Ah, now I see your point.

I can't see any sense on having a sequence number at VMA bind, as the
unbind order can be different. The need of doing a full TLB invalidation
or not depends on the unbind order.

The way the current algorithm works is that drm_i915_gem_object can be
created on any order, and, at unbind/evict, they receive a seqno.

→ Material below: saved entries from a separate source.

theorem State.performWindow_keeps {s0 : State} {s x1 x2 x3 : _} (h : Keeps s0 s) : (OptP (Keeps s0))
    (State.performWindow s x1 x2 x3) := by
  unfold State.performWindow
  extract_lets +onlyGivenNames y0 y1 y2 y3 y4 y5
  clear_value y0 y1 y2 y3 y4 y5
  split
  · rename_i e6 e7 e8
    exact someP (State.refuseIn_keeps h)
  · rename_i e9 e10 e11
    exact someP (State.answer_keeps (State.wsRetry_keeps h))
  · rename_i e12 e13 e14 e15
    refine pIte (OptP (Keeps s0)) ?_ (pIte (OptP (Keeps s0)) ?_ ?_)
    · split
      · rename_i e16 e17
        exact True.intro
      · rename_i e18 e19 e20 e21
        exact someP (State.refuseIn_keeps (outOf (MemResKeeps s0) e21 (State.writeAs_keeps h)))
      · rename_i e22 e23 e24 e25
        extract_lets +onlyGivenNames y26
        have h27 : (Keeps s0) y26 := by
          unfold y26
          exact State.bucketTake_keeps (outOf (MemResKeeps s0) e25 (State.writeAs_keeps h))
        clear_value y26
        extract_lets +onlyGivenNames y28 y29
        have h30 : (Keeps s0) y29 := by unfold y29; exact pIte (Keeps s0) h27 (keepsMk h27 rfl)
        clear_value y28 y29
        exact someP (State.answer_keeps h30)
    · split
      · rename_i e31 e32
        exact True.intro
      · rename_i e33 e34 e35 e36
        exact someP (State.refuseIn_keeps (outOf (MemResKeeps s0) e36 (State.readAs_keeps h)))
      · rename_i e37 e38 e39 e40
        exact someP (State.answer_keeps (State.bucketTake_keeps (outOf (MemResKeeps s0) e40 (State.readAs_keeps h))))
    · split
      rename_i e41 e42 e43 e44 e45
      split
      · rename_i e46 e47
        exact True.intro
      · rename_i e48 e49 e50 e51 e52
        extract_lets +onlyGivenNames y53
        have h54 : (Keeps s0) y53 := by
          unfold y53
          exact pIte (Keeps s0) (State.bump_keeps (outOf (AtomResKeeps s0) e52 (State.atomicAt_keeps h))) (outOf
              (AtomResKeeps s0) e52 (State.atomicAt_keeps h))
        clear_value y53
        exact someP (State.refuseIn_keeps h54)
      · rename_i e55 e56 e57 e58
        extract_lets +onlyGivenNames y59
        have h60 : (Keeps s0) y59 := by
          unfold y59
          exact State.bucketTake_keeps (State.bump_keeps (outOf (AtomResKeeps s0) e58 (State.atomicAt_keeps h)))
        clear_value y59
        exact someP (pIte (Keeps s0) (State.answer_keeps h60) (State.answer_keeps h60))

theorem State.performToken_keeps {s0 : State} {s x1 x2 x3 : _} (h : Keeps s0 s) : Keeps s0 (State.performToken s x1 x2
    x3) := by
  unfold State.performToken
  extract_lets +onlyGivenNames y0 y1
  clear_value y0 y1
  refine pIte (Keeps s0) (State.answer_keeps (State.addStile_keeps h)) ?_
  split
  rename_i e2 e3 e4 e5
  extract_lets +onlyGivenNames y6
  have h7 : (Keeps s0) y6 := by unfold y6; exact State.wsRefuse_keeps h
  clear_value y6
  extract_lets +onlyGivenNames y8
  have h9 : (Keeps s0) y8 := by unfold y8; exact State.wr_keeps h7
  clear_value y8
  exact State.answer_keeps (State.hostile_keeps h9)

theorem State.refuseColl_keeps {s0 : State} {s x1 : _} (h : Keeps s0 s) : Keeps s0 (State.refuseColl s x1) := by
  unfold State.refuseColl
  exact keepsMk h rfl

theorem State.performColl_keeps {s0 : State} {s x1 x2 x3 : _} (h : Keeps s0 s) : Keeps s0 (State.performColl s x1 x2
    x3) := by
  unfold State.performColl
  split
  · rename_i e0 e1
    exact State.answer_keeps (State.refuseColl_keeps h)
  · rename_i e2 e3 e4 e5
    extract_lets +onlyGivenNames y6 y7 y8
    clear_value y6 y7 y8
    split
    · rename_i e9 e10
      exact State.refuseIn_keeps h
    · rename_i e11
      exact State.answer_keeps (State.colPut_keeps h)

theorem State.perform_keeps {s0 : State} {s x1 x2 x3 : _} (h : Keeps s0 s) : (OptP (Keeps s0)) (State.perform s x1 x2
    x3) := by
  unfold State.perform
  exact pIte (OptP (Keeps s0)) (someP (State.performToken_keeps h)) (pIte (OptP (Keeps s0)) (someP
      (State.performColl_keeps h)) (State.performWindow_keeps h))

theorem State.keepIn_keeps {s0 : State} {s x1 x2 x3 : _} (h : Keeps s0 s) : Keeps s0 (State.keepIn s x1 x2 x3) := by
  unfold State.keepIn
  exact keepsMk h rfl

theorem State.disagree_keeps {s0 : State} {s x1 : _} (h : Keeps s0 s) : Keeps s0 (State.disagree s x1) := by
  unfold State.disagree
  exact State.bump_keeps h

theorem State.takeRequest_keeps {s0 : State} {s x1 x2 x3 : _} (h : Keeps s0 s) : Keeps s0 (State.takeRequest s x1 x2
    x3) := by
  unfold State.takeRequest
  split
  · rename_i e0 e1 e2
    exact outOf (GateResKeeps s0) e2 (State.gate_keeps h)
  · rename_i e3 e4 e5 e6
    exact pIte (Keeps s0) (State.forward_keeps (outOf (GateResKeeps s0) e6 (State.gate_keeps h))) (pIte (Keeps s0)
        (State.disagree_keeps (outOf (GateResKeeps s0) e6 (State.gate_keeps h))) (pIte (Keeps s0) (State.keepIn_keeps
        (outOf (GateResKeeps s0) e6 (State.gate_keeps h))) (getDP (Keeps s0) (State.perform_keeps (outOf (GateResKeeps
        s0) e6 (State.gate_keeps h))) (State.keepIn_keeps (outOf (GateResKeeps s0) e6 (State.gate_keeps h))))))

theorem execSlpWrite_keeps {s0 : State} {x0 x1 s : _} (h : Keeps s0 s) : OutKeeps s0 (execSlpWrite x0 x1 s) := by
  unfold execSlpWrite
  exact State.takeRequest_keeps h

theorem execSlpRead_keeps {s0 : State} {x0 x1 s : _} (h : Keeps s0 s) : OutKeeps s0 (execSlpRead x0 x1 s) := by
  unfold execSlpRead
  exact State.takeRequest_keeps h

theorem execSlpAtomic_keeps {s0 : State} {x0 x1 s : _} (h : Keeps s0 s) : OutKeeps s0 (execSlpAtomic x0 x1 s) := by
  unfold execSlpAtomic
  exact State.takeRequest_keeps h

theorem execSlpToken_keeps {s0 : State} {x0 x1 s : _} (h : Keeps s0 s) : OutKeeps s0 (execSlpToken x0 x1 s) := by
  unfold execSlpToken
  exact State.takeRequest_keeps h

theorem execSlpColl_keeps {s0 : State} {x0 x1 s : _} (h : Keeps s0 s) : OutKeeps s0 (execSlpColl x0 x1 s) := by
  unfold execSlpColl
  exact State.takeRequest_keeps h

theorem State.serveIn_keeps {s0 : State} {s : _} (h : Keeps s0 s) : (OptP (Keeps s0)) (State.serveIn s) := by
  unfold State.serveIn
  split
  · rename_i e0 e1
    exact True.intro
  · rename_i e2 e3 e4 e5
    exact mapOptP (Keeps s0) (Keeps s0) (State.perform_keeps h) (fun a6 a7 => keepsMk a7 rfl)

theorem execHomeAgentAccess_keeps {s0 : State} {x0 s : _} (h : Keeps s0 s) : OutKeeps s0 (execHomeAgentAccess x0 s) :=
    by
  unfold execHomeAgentAccess
  exact getDP (Keeps s0) (State.homeTurn_keeps h) (getDP (Keeps s0) (State.serveIn_keeps h) h)

theorem execGddrAccess_keeps {s0 : State} {x0 s : _} (h : Keeps s0 s) : OutKeeps s0 (execGddrAccess x0 s) := by
  unfold execGddrAccess
  exact getDP (Keeps s0) (State.gddrTurn_keeps h) (getDP (Keeps s0) (State.serveIn_keeps h) h)

theorem execCommitStileApply_keeps {s0 : State} {x0 s : _} (h : Keeps s0 s) : OutKeeps s0 (execCommitStileApply x0 s)
    := by
  unfold execCommitStileApply
  split
  · rename_i e0 e1
    exact h
  · rename_i e2 e3 e4 e5
    exact State.addStile_keeps (keepsMk h rfl)

theorem State.okReq_keeps {s0 : State} {s x1 x2 : _} (h : Keeps s0 s) : Keeps s0 (State.okReq s x1 x2) := by
  unfold State.okReq
  extract_lets +onlyGivenNames y0 y1
  have h2 : (Keeps s0) y1 := by unfold y1; exact keepsMk h rfl
  clear_value y0 y1
  split
  · rename_i e3 e4 e5 e6
    split
    · rename_i e7 e8
      exact h2
    · rename_i e9 e10 e11
      exact State.setRun_keeps h2
  · rename_i e12 e13 e14 e15
    extract_lets +onlyGivenNames y16
    clear_value y16
    exact State.send_keeps h2
  · rename_i e17 e18 e19 e20
    exact State.confirm_keeps (State.dropSig_keeps h2)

The seqno is incremented at intel_gt_invalidate_tlb():

    void intel_gt_invalidate_tlb(struct intel_gt *gt, u32 seqno)
    {
	with_intel_gt_pm_if_awake(gt, wakeref) {
		mutex_lock(&gt->tlb.invalidate_lock);
		if (tlb_seqno_passed(gt, seqno))
				goto unlock;

		mmio_invalidate_full(gt);

		write_seqcount_invalidate(&gt->tlb.seqno);	// increment seqno
		

So, let's say 3 objects were created, on this order:

	obj1
	obj2
	obj3

They would be unbind/evict on a different order. On that time, 
the mm.tlb will be stamped with a seqno, using the number from the
last TLB flush, plus 1.

As different threads can be used to handle TLB flushes, let's imagine
two threads (just for the sake of having an example). On such case,
what we would have is:

seqno		Thread 0			Thread 1

seqno=2		unbind/evict event
		obj3.mm.tlb = seqno | 1
seqno=2		unbind/evict event
		obj1.mm.tlb = seqno | 1
						__i915_gem_object_unset_pages() 
						called for obj3, TLB flush happened,
						invalidating both obj1 and obj2.
						seqno += 2					
seqno=4		unbind/evict event
		obj1.mm.tlb = seqno | 1
						__i915_gem_object_unset_pages()
						called for obj1, don't flush.
...
						__i915_gem_object_unset_pages() called for obj2, TLB flush happened
						seqno += 2
seqno=6

So, basically the seqno is used to track when the object data stopped
being updated, because of an unbind/evict event, being later used by
intel_gt_invalidate_tlb() when called from __i915_gem_object_unset_pages(),
in order to check if a previous invalidation call was enough to invalidate
the object, or if a new call is needed.

Now, if seqno is stored at bind, data can still leak, as the assumption
made by intel_gt_invalidate_tlb() that the data stopped being used at
seqno is not true anymore.

Still, I agree that this logic is complex and should be better 
documented. So, if you're now OK with this patch, I'll add the above
explanation inside a kernel-doc comment.

Regards,
Mauro